2015-12-16 21:50 GMT+01:00 Matt Corallo via bitcoin-dev <
bitcoin-dev at lists.linuxfoundation.org>:

> A large part of your argument is that SW will take longer to deploy than a
> hard fork, but I completely disagree. Though I do not agree with some
> people claiming we can deploy SW significantly faster than a hard fork,
> once the code is ready (probably a six month affair) we can get it deployed
> very quickly. It's true the ecosystem may take some time to upgrade, but I
> see that as a feature, not a bug - we can build up some fee pressure with
> an immediate release valve available for people to use if they want to pay
> fewer fees.
>
> On the other hand, a hard fork, while simpler for the ecosystem to upgrade
> to, is a 1-2 year affair (after the code is shipped, so at least 1.5-2.5
> from today if we all put off heads down and work). One thing that has
> concerned me greatly through this whole debate is how quickly people seem
> to think we can roll out a hard fork. Go look at the distribution of node
> versions on the network today and work backwards to get nearly every node
> upgraded... Even with a year between fork-version-release and
> fork-activation, we'd still kill a bunch of nodes and instead of reducing
> their security model, lead them to be outright robbed.
>
> On December 16, 2015 12:38:30 PM PST, Jeff Garzik via bitcoin-dev <
> bitcoin-dev at lists.linuxfoundation.org> wrote:
>>
>>
>> 1. Summary
>>
>> Segregated Witness (SegWitness, SW) is being presented in the context of
>> Scaling Bitcoin.  It has useful attributes, notably addressing a major
>> malleability vector, but is not a short term scaling solution.
>>
>>
>> 2. Definitions
>>
>> Import Fee Event, ECE, TFM, FFM from previous email.
>>
>> Older clients - Any software not upgraded to SW
>>
>> Newer clients - Upgraded, SW aware software
>>
>>
>> Block size - refers to the core block economic resource limit ed by
>> MAX_BLOCK_SIZE.  Witness data (or extension block data) is excluded.
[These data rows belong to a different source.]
-- ==== Sys2Proof/Laws/Edge.lean ====
section
/-! SUPPORT. What an edge step can do, said once: one equation for each state and polarity, what a stored bit leaves, and
an inversion lemma for `advance` and for `edge`. -/

namespace Sys2Proof.Machine

/-- Storing a bit, below the top of the counter, is a move to AwaitingBitMark or the publication of a frame (R72, R73). -/
theorem finishBit_storeBit (b : Bool) (s : State) (h : s.bitCounter.toNat < 32) :
    finishBit (storeBit b s) =
      if s.bitCounter.toNat = 31 then enter .awaitingHeaderMark (publish (storeBit b s))
      else enter .awaitingBitMark (storeBit b s) := by
  simp only [finishBit, storeBit_bitCounter, bitCounter_succ_eq_32 _ h]

/-- What an armed, coherent block does on an edge: every case, with its guard. -/
theorem advance_cases (level : Bool) (d : Nat) (s : State) :
    (s.decoderState = .awaitingHeaderMark ∧ level = true ∧ accepts s.build .headerMark d = true
      ∧ advance level d s = enter .awaitingHeaderSpace (clearFrame s))
    ∨ (s.decoderState = .awaitingHeaderSpace ∧ level = false ∧ accepts s.build .headerSpace d = true
      ∧ advance level d s = enter .awaitingBitMark s)
    ∨ (s.decoderState = .awaitingBitMark ∧ level = true ∧ accepts s.build .bitMark d = true
      ∧ advance level d s = enter .awaitingBitSpace s)
    ∨ (∃ b, s.decoderState = .awaitingBitSpace ∧ level = false ∧ spaceBit s.build d = some b
      ∧ advance level d s = finishBit (storeBit b s))
    ∨ advance level d s = recover s := by
  unfold advance
  cases hp : s.decoderState with
  | awaitingHeaderMark =>
    cases level <;> cases ha : accepts s.build .headerMark d <;> simp [edgeAwaitingHeaderMark, ha]
  | awaitingHeaderSpace =>
    cases level <;> cases ha : accepts s.build .headerSpace d <;> simp [edgeAwaitingHeaderSpace, ha]
  | awaitingBitMark =>
    cases level <;> cases ha : accepts s.build .bitMark d <;> simp [edgeAwaitingBitMark, ha]
  | awaitingBitSpace =>
    cases level <;> cases hb : spaceBit s.build d <;> simp [edgeAwaitingBitSpace, hb]

/-- What `edge` answers when it goes on (R60, R63). -/
theorem edge_eq_next (level : Bool) (d : Nat) (s t : State) :
    edge level d s = .next t ↔
      (s.armed = false ∧ t = s) ∨ (s.armed = true ∧ s.coherent = true ∧ t = advance level d s) := by
  unfold edge
  cases s.armed <;> cases s.coherent <;> simp [eq_comm]

/-- The one way an edge is refused (D28). -/
theorem edge_eq_refused {level : Bool} {d : Nat} {s : State} {r : Refusal} (h : edge level d s = .refused r) :
    s.armed = true ∧ s.coherent = false ∧ r = .illFormedState := by
  unfold edge at h
  cases ha : s.armed <;> cases hc : s.coherent <;> simp [ha, hc] at h
  exact ⟨rfl, rfl, h.symm⟩

/-- An edge never faults. -/
theorem edge_ne_fault (level : Bool) (d : Nat) (s : State) (r : Fault) : edge level d s ≠ .fault r := by cases r

theorem edge_of_unarmed (level : Bool) (d : Nat) {s : State} (h : s.armed = false) : edge level d s = .next s := by
  simp [edge, h]

theorem edge_of_coherent (level : Bool) (d : Nat) {s : State} (ha : s.armed = true) (hc : s.coherent = true) :
    edge level d s = .next (advance level d s) := by
  simp [edge, ha, hc]

section fields
variable (level : Bool) (d : Nat) (s : State)

/-- Closes a fact that holds in every case of `advance`. -/
theorem advance_preserves {α : Type} (f : State → α)
    (he : ∀ p (t : State), f (enter p t) = f t) (hc : ∀ t, f (clearFrame t) = f t)
    (hs : ∀ b (t : State), f (storeBit b t) = f t) (hp : ∀ t, f (publish t) = f t) :
    f (advance level d s) = f s := by
  rcases advance_cases level d s with ⟨-, -, -, h⟩ | ⟨-, -, -, h⟩ | ⟨-, -, -, h⟩ | ⟨b, -, -, -, h⟩ | h
  · rw [h, he, hc]
  · rw [h, he]
  · rw [h, he]
  · rw [h]
    unfold finishBit
    split <;> simp only [he, hp, hs]
  · rw [h]; exact he _ _

@[simp] theorem advance_armed : (advance level d s).armed = s.armed :=
  advance_preserves level d s State.armed (fun _ _ => rfl) (fun _ => rfl) (fun _ _ => rfl) fun _ => rfl
@[simp] theorem advance_durCount : (advance level d s).durCount = s.durCount :=
  advance_preserves level d s State.durCount (fun _ _ => rfl) (fun _ => rfl) (fun _ _ => rfl) fun _ => rfl
@[simp] theorem advance_build : (advance level d s).build = s.build :=
  advance_preserves level d s State.build (fun _ _ => rfl) (fun _ => rfl) (fun _ _ => rfl) fun _ => rfl
@[simp] theorem advance_inputs : (advance level d s).inputs = s.inputs :=
  advance_preserves level d s State.inputs (fun _ _ => rfl) (fun _ => rfl) (fun _ _ => rfl) fun _ => rfl
@[simp] theorem advance_outputs : (advance level d s).outputs = s.outputs :=
  advance_preserves level d s State.outputs (fun _ _ => rfl) (fun _ => rfl) (fun _ _ => rfl) fun _ => rfl
@[simp] theorem advance_draws : (advance level d s).draws = s.draws :=
  advance_preserves level d s State.draws (fun _ _ => rfl) (fun _ => rfl) (fun _ _ => rfl) fun _ => rfl

end fields

/-- `advance` reads and writes the decoder's registers only, so it commutes with the front end and the queue. -/
theorem advance_withInputs (level : Bool) (d : Nat) (rest : List Input) (s : State) :
    advance level d (withInputs rest s) = withInputs rest (advance level d s) := by
  unfold advance
  simp only [withInputs_decoderState]
  cases s.decoderState with
  | awaitingHeaderMark =>
    simp only [edgeAwaitingHeaderMark, withInputs_build]
    cases level && accepts s.build .headerMark d <;> rfl
  | awaitingHeaderSpace =>
    simp only [edgeAwaitingHeaderSpace, withInputs_build]
    cases !level && accepts s.build .headerSpace d <;> rfl
  | awaitingBitMark =>
    simp only [edgeAwaitingBitMark, withInputs_build]
    cases level && accepts s.build .bitMark d <;> rfl
  | awaitingBitSpace =>
    simp only [edgeAwaitingBitSpace, withInputs_build]
    cases level with
    | true => rfl
    | false =>
      cases spaceBit s.build d with
      | none => rfl
      | some b =>
        simp only [cond_false, finishBit, storeBit_bitCounter, withInputs_bitCounter]
        by_cases hc : s.bitCounter + 1#6 = 32#6
        · simp only [hc, if_true]; rfl
        · simp only [hc, if_false]; rfl

end Sys2Proof.Machine
end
>> Requires a hard fork to change.
>>
>> Core block - Current bitcoin block, with upper bound MAX_BLOCK_SIZE.  Not
>> changed by SW.
>>
>>
>> Extended transaction - Newer, upgraded version of transaction data format.
>>
>> Extended block - Newer, upgraded version of block data format.
>>
>>
>> EBS - Extended block size.  Block size seen by newer clients.
>>
>>
>> 3. Context of analysis
>>
>> One proposal presents SW *in lieu of* a hard fork block size increase.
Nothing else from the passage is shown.